What are some loop optimizations that can be applied to vector summation?

Question

I’m trying to figure out what are some loop optimizations (in compilers) that can be applied to (linear algebra) vector summation?

Vector sum is defined

for i in range(len(vector1)):
     vector_result[i] = vector1[i] + vector2[i]

How can I optimize this?

Some loop optimizations I’m aware of:

1. Loop fission
2. Loop fusion
3. Vectorization
4. Tiling But I don’t know how any of these can be applied to the summation of vectors.

If anybody out there know a thing or two about compilers and loop optimizations i will appreciate if you give me an example of the code after a loop optimization is applied. Thanks

Answer 1

So, I found this beautiful of a paper by Frances Allen:

paper

Based on her explanation I think I can unroll the vector sum loop by two or four, etc.

here's an example of unrolling the loop by two.

for i in range(0, len(v), 2):
    vector_result[i] = v[i] + v[i]
    vector_result[i+1] = v[i+1] + v[i+1]

Answer 2

Note: This answer assumes sum = is a typo and the OP meant sum +=

---

The most important optimizations here are loop unrolling and vectorization.

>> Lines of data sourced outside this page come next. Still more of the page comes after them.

-- ==== Sys2Proof/Machine/Dispatch.lean ====
section
/-! DEFINITION. One arm for each command: a direct call of its meaning. -/

namespace Sys2Proof.Machine

/-- The effect of a command on everything but the queue. -/
def exec (i : Instr) (s : State) : Host.Outcome State Fault Refusal :=
  match i with
  | .doorbell by' cl qid count => Sys2Proof.Machine.execDoorbell by' cl qid count s
  | .runSet by' cl qid ctl => Sys2Proof.Machine.execRunSet by' cl qid ctl s
  | .runClear by' cl qid ctl => Sys2Proof.Machine.execRunClear by' cl qid ctl s
  | .resume by' cl qid ctl => Sys2Proof.Machine.execResume by' cl qid ctl s
  | .skip by' cl qid ctl => Sys2Proof.Machine.execSkip by' cl qid ctl s
  | .resetPtrs by' cl qid ctl => Sys2Proof.Machine.execResetPtrs by' cl qid ctl s
  | .waitMet cl qid => Sys2Proof.Machine.execWaitMet cl qid s
  | .waitTimeout cl qid => Sys2Proof.Machine.execWaitTimeout cl qid s
  | .nop cl qid => Sys2Proof.Machine.execNop cl qid s
  | .fence cl qid => Sys2Proof.Machine.execFence cl qid s
  | .fenceComplete cl qid => Sys2Proof.Machine.execFenceComplete cl qid s
  | .arbase cl qid => Sys2Proof.Machine.execArbase cl qid s
  | .arstep cl qid => Sys2Proof.Machine.execArstep cl qid s
  | .semset cl qid => Sys2Proof.Machine.execSemset cl qid s
  | .halt cl qid => Sys2Proof.Machine.execHalt cl qid s
  | .signalApply srcCl srcQid cl sem => Sys2Proof.Machine.execSignalApply srcCl srcQid cl sem s
  | .semWrite by' cl sem v => Sys2Proof.Machine.execSemWrite by' cl sem v s
  | .semAdd by' cl v => Sys2Proof.Machine.execSemAdd by' cl v s
  | .deadlockConfirm cl => Sys2Proof.Machine.execDeadlockConfirm cl s
  | .dldRecordRelease by' cl v => Sys2Proof.Machine.execDldRecordRelease by' cl v s
  | .mtMmul cl t => Sys2Proof.Machine.execMtMmul cl t s
  | .mtWclear cl t => Sys2Proof.Machine.execMtWclear cl t s
  | .blockAccepted cl t => Sys2Proof.Machine.execBlockAccepted cl t s
  | .rotation cl p => Sys2Proof.Machine.execRotation cl p s
  | .rotationCopyDone cl p => Sys2Proof.Machine.execRotationCopyDone cl p s
  | .mvMove cl m => Sys2Proof.Machine.execMvMove cl m s
  | .descriptorFetch cl m => Sys2Proof.Machine.execDescriptorFetch cl m s
  | .moverRxData cl m => Sys2Proof.Machine.execMoverRxData cl m s
  | .moverTxAccept cl m => Sys2Proof.Machine.execMoverTxAccept cl m s
  | .patrolScrub addr => Sys2Proof.Machine.execPatrolScrub addr s
  | .rowRepair die row => Sys2Proof.Machine.execRowRepair die row s
  | .ovfCfgWrite by' die v => Sys2Proof.Machine.execOvfCfgWrite by' die v s
  | .scuLoad cl u => Sys2Proof.Machine.execScuLoad cl u s
  | .scuRun cl u => Sys2Proof.Machine.execScuRun cl u s
  | .rEnd cl u => Sys2Proof.Machine.execREnd cl u s
  | .rJmp cl u => Sys2Proof.Machine.execRJmp cl u s
  | .rBrnz cl u => Sys2Proof.Machine.execRBrnz cl u s
  | .rBrz cl u => Sys2Proof.Machine.execRBrz cl u s
  | .rBeos cl u => Sys2Proof.Machine.execRBeos cl u s
  | .rSmovi cl u => Sys2Proof.Machine.execRSmovi cl u s
  | .rSadd cl u => Sys2Proof.Machine.execRSadd cl u s
  | .rSmov cl u => Sys2Proof.Machine.execRSmov cl u s
  | .rVbcast cl u => Sys2Proof.Machine.execRVbcast cl u s
  | .rSld cl u => Sys2Proof.Machine.execRSld cl u s
  | .rSst cl u => Sys2Proof.Machine.execRSst cl u s
  | .rGet cl u => Sys2Proof.Machine.execRGet cl u s
  | .getRxData cl u => Sys2Proof.Machine.execGetRxData cl u s
  | .rPut cl u => Sys2Proof.Machine.execRPut cl u s
  | .putTxAccept cl u => Sys2Proof.Machine.execPutTxAccept cl u s
  | .rLd cl u => Sys2Proof.Machine.execRLd cl u s
  | .rSt cl u => Sys2Proof.Machine.execRSt cl u s
  | .rGather cl u => Sys2Proof.Machine.execRGather cl u s
  | .rScatter cl u => Sys2Proof.Machine.execRScatter cl u s
  | .rCompact cl u => Sys2Proof.Machine.execRCompact cl u s
  | .rLaneid cl u => Sys2Proof.Machine.execRLaneid cl u s
  | .rAdd cl u => Sys2Proof.Machine.execRAdd cl u s
  | .rSub cl u => Sys2Proof.Machine.execRSub cl u s
  | .rMul cl u => Sys2Proof.Machine.execRMul cl u s
  | .rFma cl u => Sys2Proof.Machine.execRFma cl u s
  | .rDiv cl u => Sys2Proof.Machine.execRDiv cl u s
  | .rSqrt cl u => Sys2Proof.Machine.execRSqrt cl u s
  | .rMin cl u => Sys2Proof.Machine.execRMin cl u s
  | .rMax cl u => Sys2Proof.Machine.execRMax cl u s
  | .rAbs cl u => Sys2Proof.Machine.execRAbs cl u s
  | .rNeg cl u => Sys2Proof.Machine.execRNeg cl u s
  | .rCvt cl u => Sys2Proof.Machine.execRCvt cl u s
  | .rAnd cl u => Sys2Proof.Machine.execRAnd cl u s
  | .rOr cl u => Sys2Proof.Machine.execROr cl u s
  | .rXor cl u => Sys2Proof.Machine.execRXor cl u s
  | .rShl cl u => Sys2Proof.Machine.execRShl cl u s
  | .rShr cl u => Sys2Proof.Machine.execRShr cl u s
  | .rCmp cl u => Sys2Proof.Machine.execRCmp cl u s
  | .rPlog cl u => Sys2Proof.Machine.execRPlog cl u s
  | .rRsum cl u => Sys2Proof.Machine.execRRsum cl u s
  | .rRmax cl u => Sys2Proof.Machine.execRRmax cl u s
  | .rRmin cl u => Sys2Proof.Machine.execRRmin cl u s
  | .rRcount cl u => Sys2Proof.Machine.execRRcount cl u s
  | .rSort cl u => Sys2Proof.Machine.execRSort cl u s
  | .rMerge cl u => Sys2Proof.Machine.execRMerge cl u s
  | .rTopk cl u => Sys2Proof.Machine.execRTopk cl u s
  | .rCrc cl u => Sys2Proof.Machine.execRCrc cl u s
  | .stepLimit cl u => Sys2Proof.Machine.execStepLimit cl u s
  | .contributionDispatch cl => Sys2Proof.Machine.execContributionDispatch cl s
  | .clAllreduce cl gq => Sys2Proof.Machine.execClAllreduce cl gq s
  | .clReducescatter cl gq => Sys2Proof.Machine.execClReducescatter cl gq s
  | .clAllgather cl gq => Sys2Proof.Machine.execClAllgather cl gq s
  | .clBroadcast cl gq => Sys2Proof.Machine.execClBroadcast cl gq s
  | .clAlltoall cl gq => Sys2Proof.Machine.execClAlltoall cl gq s
  | .clAlltoallv cl gq => Sys2Proof.Machine.execClAlltoallv cl gq s
  | .stepOpen cl gq => Sys2Proof.Machine.execStepOpen cl gq s
  | .stepComplete cl gq => Sys2Proof.Machine.execStepComplete cl gq s
  | .gsAbort by' cl gq v => Sys2Proof.Machine.execGsAbort by' cl gq v s
  | .groupIdle cl gq => Sys2Proof.Machine.execGroupIdle cl gq s
  | .puStep cl => Sys2Proof.Machine.execPuStep cl s
  | .puRows cl => Sys2Proof.Machine.execPuRows cl s
  | .doseEvaluate => Sys2Proof.Machine.execDoseEvaluate s
  | .doseAnswer cl => Sys2Proof.Machine.execDoseAnswer cl s
  | .doseTestGo by' v => Sys2Proof.Machine.execDoseTestGo by' v s
  | .frameStart lane staged => Sys2Proof.Machine.execFrameStart lane staged s
  | .frameHeader lane bytes now => Sys2Proof.Machine.execFrameHeader lane bytes now s
  | .frameEnd lane rest now => Sys2Proof.Machine.execFrameEnd lane rest now s
  | .egressStart fp now => Sys2Proof.Machine.execEgressStart fp now s
  | .frameTxDone lane => Sys2Proof.Machine.execFrameTxDone lane s
  | .ageDrop port cls now => Sys2Proof.Machine.execAgeDrop port cls now s
  | .auditPass cl => Sys2Proof.Machine.execAuditPass cl s
  | .poolApply by' cl v => Sys2Proof.Machine.execPoolApply by' cl v s
  | .ownResWrite by' cl pair v => Sys2Proof.Machine.execOwnResWrite by' cl pair v s
  | .lgCfgWrite by' g v => Sys2Proof.Machine.execLgCfgWrite by' g v s
  | .portCfgWrite by' lane v => Sys2Proof.Machine.execPortCfgWrite by' lane v s
  | .portLinkDown port => Sys2Proof.Machine.execPortLinkDown port s
  | .portLinkUp port => Sys2Proof.Machine.execPortLinkUp port s
  | .ftWrite by' die v => Sys2Proof.Machine.execFtWrite by' die v s
  | .ftRead by' die v => Sys2Proof.Machine.execFtRead by' die v s
  | .wheelSlot fp now => Sys2Proof.Machine.execWheelSlot fp now s
  | .tatClamp cl now => Sys2Proof.Machine.execTatClamp cl now s
  | .pfcReceive lane enable quanta now => Sys2Proof.Machine.execPfcReceive lane enable quanta now s
  | .pfcPauseExpiry lane cls now => Sys2Proof.Machine.execPfcPauseExpiry lane cls now s
  | .pfcRepeat lane cls => Sys2Proof.Machine.execPfcRepeat lane cls s
  | .dataPacketReceive cl now => Sys2Proof.Machine.execDataPacketReceive cl now s
  | .taggedPacketReceive cl now => Sys2Proof.Machine.execTaggedPacketReceive cl now s
  | .writePacketReceive cl now => Sys2Proof.Machine.execWritePacketReceive cl now s
  | .ackPacketReceive cl now => Sys2Proof.Machine.execAckPacketReceive cl now s
  | .ackDelayExpiry ctx ch => Sys2Proof.Machine.execAckDelayExpiry ctx ch s
  | .txHandover cl qid => Sys2Proof.Machine.execTxHandover cl qid s
  | .packetSend ctx ch now => Sys2Proof.Machine.execPacketSend ctx ch now s
  | .resendTimeout ctx ch now => Sys2Proof.Machine.execResendTimeout ctx ch now s
  | .flitUncorrectable src dst bundle cargo => Sys2Proof.Machine.execFlitUncorrectable src dst bundle cargo s
  | .bundleLaneFail src dst bundle lane => Sys2Proof.Machine.execBundleLaneFail src dst bundle lane s
  | .cvuData8 by' cl n v => Sys2Proof.Machine.execCvuData8 by' cl n v s
  | .cvuData16 by' cl n v => Sys2Proof.Machine.execCvuData16 by' cl n v s
  | .cvuData32 by' cl n v => Sys2Proof.Machine.execCvuData32 by' cl n v s
  | .cvuStart by' cl n => Sys2Proof.Machine.execCvuStart by' cl n s
  | .cvuFinish by' cl n => Sys2Proof.Machine.execCvuFinish by' cl n s
  | .helloReceive lane m => Sys2Proof.Machine.execHelloReceive lane m s
  | .wormRoute lane w => Sys2Proof.Machine.execWormRoute lane w s
  | .aliveSend => Sys2Proof.Machine.execAliveSend s
  | .aliveReceive addr sb epoch => Sys2Proof.Machine.execAliveReceive addr sb epoch s
  | .standbyTakeover => Sys2Proof.Machine.execStandbyTakeover s
  | .configReceive epoch item => Sys2Proof.Machine.execConfigReceive epoch item s
  | .commitReceive epoch => Sys2Proof.Machine.execCommitReceive epoch s
  | .companionRead pl addr len coherent exclusive => Sys2Proof.Machine.execCompanionRead pl addr len coherent exclusive s
  | .companionWrite pl addr data poison coherent => Sys2Proof.Machine.execCompanionWrite pl addr data poison coherent s
  | .evtosFlitReplay => Sys2Proof.Machine.execEvtosFlitReplay s
  | .evtosLaneFail lane => Sys2Proof.Machine.execEvtosLaneFail lane s
  | .evtosLinkDown => Sys2Proof.Machine.execEvtosLinkDown s
  | .evtosLinkUp => Sys2Proof.Machine.execEvtosLinkUp s
  | .ringEnable by' ring v => Sys2Proof.Machine.execRingEnable by' ring v s
  | .ringDoorbell by' ring count => Sys2Proof.Machine.execRingDoorbell by' ring count s
  | .irqArm by' ring v => Sys2Proof.Machine.execIrqArm by' ring v s
  | .inject => Sys2Proof.Machine.execInject s
  | .arpReply m frame => Sys2Proof.Machine.execArpReply m frame s
  | .echoReply m frame => Sys2Proof.Machine.execEchoReply m frame s
  | .getStatus src => Sys2Proof.Machine.execGetStatus src s
  | .readErrors src => Sys2Proof.Machine.execReadErrors src s
  | .attest src => Sys2Proof.Machine.execAttest src s
  | .memRead src => Sys2Proof.Machine.execMemRead src s
  | .memWrite src => Sys2Proof.Machine.execMemWrite src s
  | .loadJob src => Sys2Proof.Machine.execLoadJob src s
  | .unloadJob src => Sys2Proof.Machine.execUnloadJob src s
  | .resetUnit src => Sys2Proof.Machine.execResetUnit src s
  | .ctxOpen src => Sys2Proof.Machine.execCtxOpen src s
  | .ctxClose src => Sys2Proof.Machine.execCtxClose src s
  | .groupCreate src => Sys2Proof.Machine.execGroupCreate src s
  | .groupDestroy src => Sys2Proof.Machine.execGroupDestroy src s
  | .abortGroup src => Sys2Proof.Machine.execAbortGroup src s
  | .runCupping src => Sys2Proof.Machine.execRunCupping src s
  | .portConfig src => Sys2Proof.Machine.execPortConfig src s
  | .harnessSet src => Sys2Proof.Machine.execHarnessSet src s
  | .mgmtConfig src => Sys2Proof.Machine.execMgmtConfig src s
  | .setProtection src => Sys2Proof.Machine.execSetProtection src s
  | .fwUpdate src => Sys2Proof.Machine.execFwUpdate src s
  | .enrolKey src => Sys2Proof.Machine.execEnrolKey src s
  | .debugUnlock src => Sys2Proof.Machine.execDebugUnlock src s
  | .fuseWrite src => Sys2Proof.Machine.execFuseWrite src s
  | .farrierUpdate src => Sys2Proof.Machine.execFarrierUpdate src s
  | .presenceWaitEnd => Sys2Proof.Machine.execPresenceWaitEnd s
  | .timeoutPresence => Sys2Proof.Machine.execTimeoutPresence s
  | .jobStop cl qid => Sys2Proof.Machine.execJobStop cl qid s
  | .errAckWrite by' v => Sys2Proof.Machine.execErrAckWrite by' v s
  | .errHandledWrite by' v => Sys2Proof.Machine.execErrHandledWrite by' v s
  | .testDue u => Sys2Proof.Machine.execTestDue u s
  | .caseDone u fault => Sys2Proof.Machine.execCaseDone u fault s
  | .deferInterval u => Sys2Proof.Machine.execDeferInterval u s
  | .conditionalReplay u failRec failOwn bias column => Sys2Proof.Machine.execConditionalReplay u failRec failOwn bias column s
  | .scoreHalving => Sys2Proof.Machine.execScoreHalving s
  | .hlClear by' v => Sys2Proof.Machine.execHlClear by' v s
  | .bootAttempt => Sys2Proof.Machine.execBootAttempt s
  | .bootStepComplete code data => Sys2Proof.Machine.execBootStepComplete code data s
  | .bootStepTimeout => Sys2Proof.Machine.execBootStepTimeout s
  | .bootEvtLen by' v => Sys2Proof.Machine.execBootEvtLen by' v s
  | .rearm by' v => Sys2Proof.Machine.execRearm by' v s
  | .regionCheck readings => Sys2Proof.Machine.execRegionCheck readings s
  | .tempSample sensors => Sys2Proof.Machine.execTempSample sensors s
  | .voltageStep r => Sys2Proof.Machine.execVoltageStep r s
  | .railSettleTimeout r => Sys2Proof.Machine.execRailSettleTimeout r s
  | .railRetry r => Sys2Proof.Machine.execRailRetry r s
  | .pllGlideDone r => Sys2Proof.Machine.execPllGlideDone r s
  | .refLoss => Sys2Proof.Machine.execRefLoss s
  | .refGood => Sys2Proof.Machine.execRefGood s
  | .resetAssert => Sys2Proof.Machine.execResetAssert s
  | .resetRelease => Sys2Proof.Machine.execResetRelease s
  | .railRemoved => Sys2Proof.Machine.execRailRemoved s
  | .inputAccept pin level => Sys2Proof.Machine.execInputAccept pin level s
  | .inputToggle pin => Sys2Proof.Machine.execInputToggle pin s
  | .presenceStuck => Sys2Proof.Machine.execPresenceStuck s
  | .sealDrive => Sys2Proof.Machine.execSealDrive s
  | .sealCompare => Sys2Proof.Machine.execSealCompare s
  | .laserFault g => Sys2Proof.Machine.execLaserFault g s
  | .marginWindow => Sys2Proof.Machine.execMarginWindow s
  | .scanGo by' lane v => Sys2Proof.Machine.execScanGo by' lane v s
  | .scanDone lane disagreements => Sys2Proof.Machine.execScanDone lane disagreements s
  | .latchedRead by' addr => Sys2Proof.Machine.execLatchedRead by' addr s
  | .readClear by' addr => Sys2Proof.Machine.execReadClear by' addr s
  | .registerWrite by' addr v => Sys2Proof.Machine.execRegisterWrite by' addr v s
  | .illegalOpcode cl qid => Sys2Proof.Machine.execIllegalOpcode cl qid s
  | .badOpcode src => Sys2Proof.Machine.execBadOpcode src s
  | .mgmtFramePunt m frame => Sys2Proof.Machine.execMgmtFramePunt m frame s
  | .mgmtEgressStart m => Sys2Proof.Machine.execMgmtEgressStart m s
  | .harnessReplyReceive tag reply => Sys2Proof.Machine.execHarnessReplyReceive tag reply s
  | .debugTapAccess op => Sys2Proof.Machine.execDebugTapAccess op s

end Sys2Proof.Machine
end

The pseudocode would look like this:

Some notations and assumptions:

• v[i : i + 4] represents a SIMD element, sum_4 again a SIMD element.
• 16 bytes alignment requirement

i = 0
sum_4 = 0..0;

// header
while vec1 + i !aligned at 16 bytes:
    sum_4[0] += vec1[i] + vec2[i];
    ++i

// simd - can be further unrolled with multiple vector registers
while i + 4 < len(vec1)
    sum_4 = vec1[i : i + 4] + vec2[i : i + 4]
    i += 4

// footer
while i < len(vec1)
    sum_4[0] = vec1[i] + vec2[i]
    ++i

// aggregate
int sum = horizontal_add(sum_4)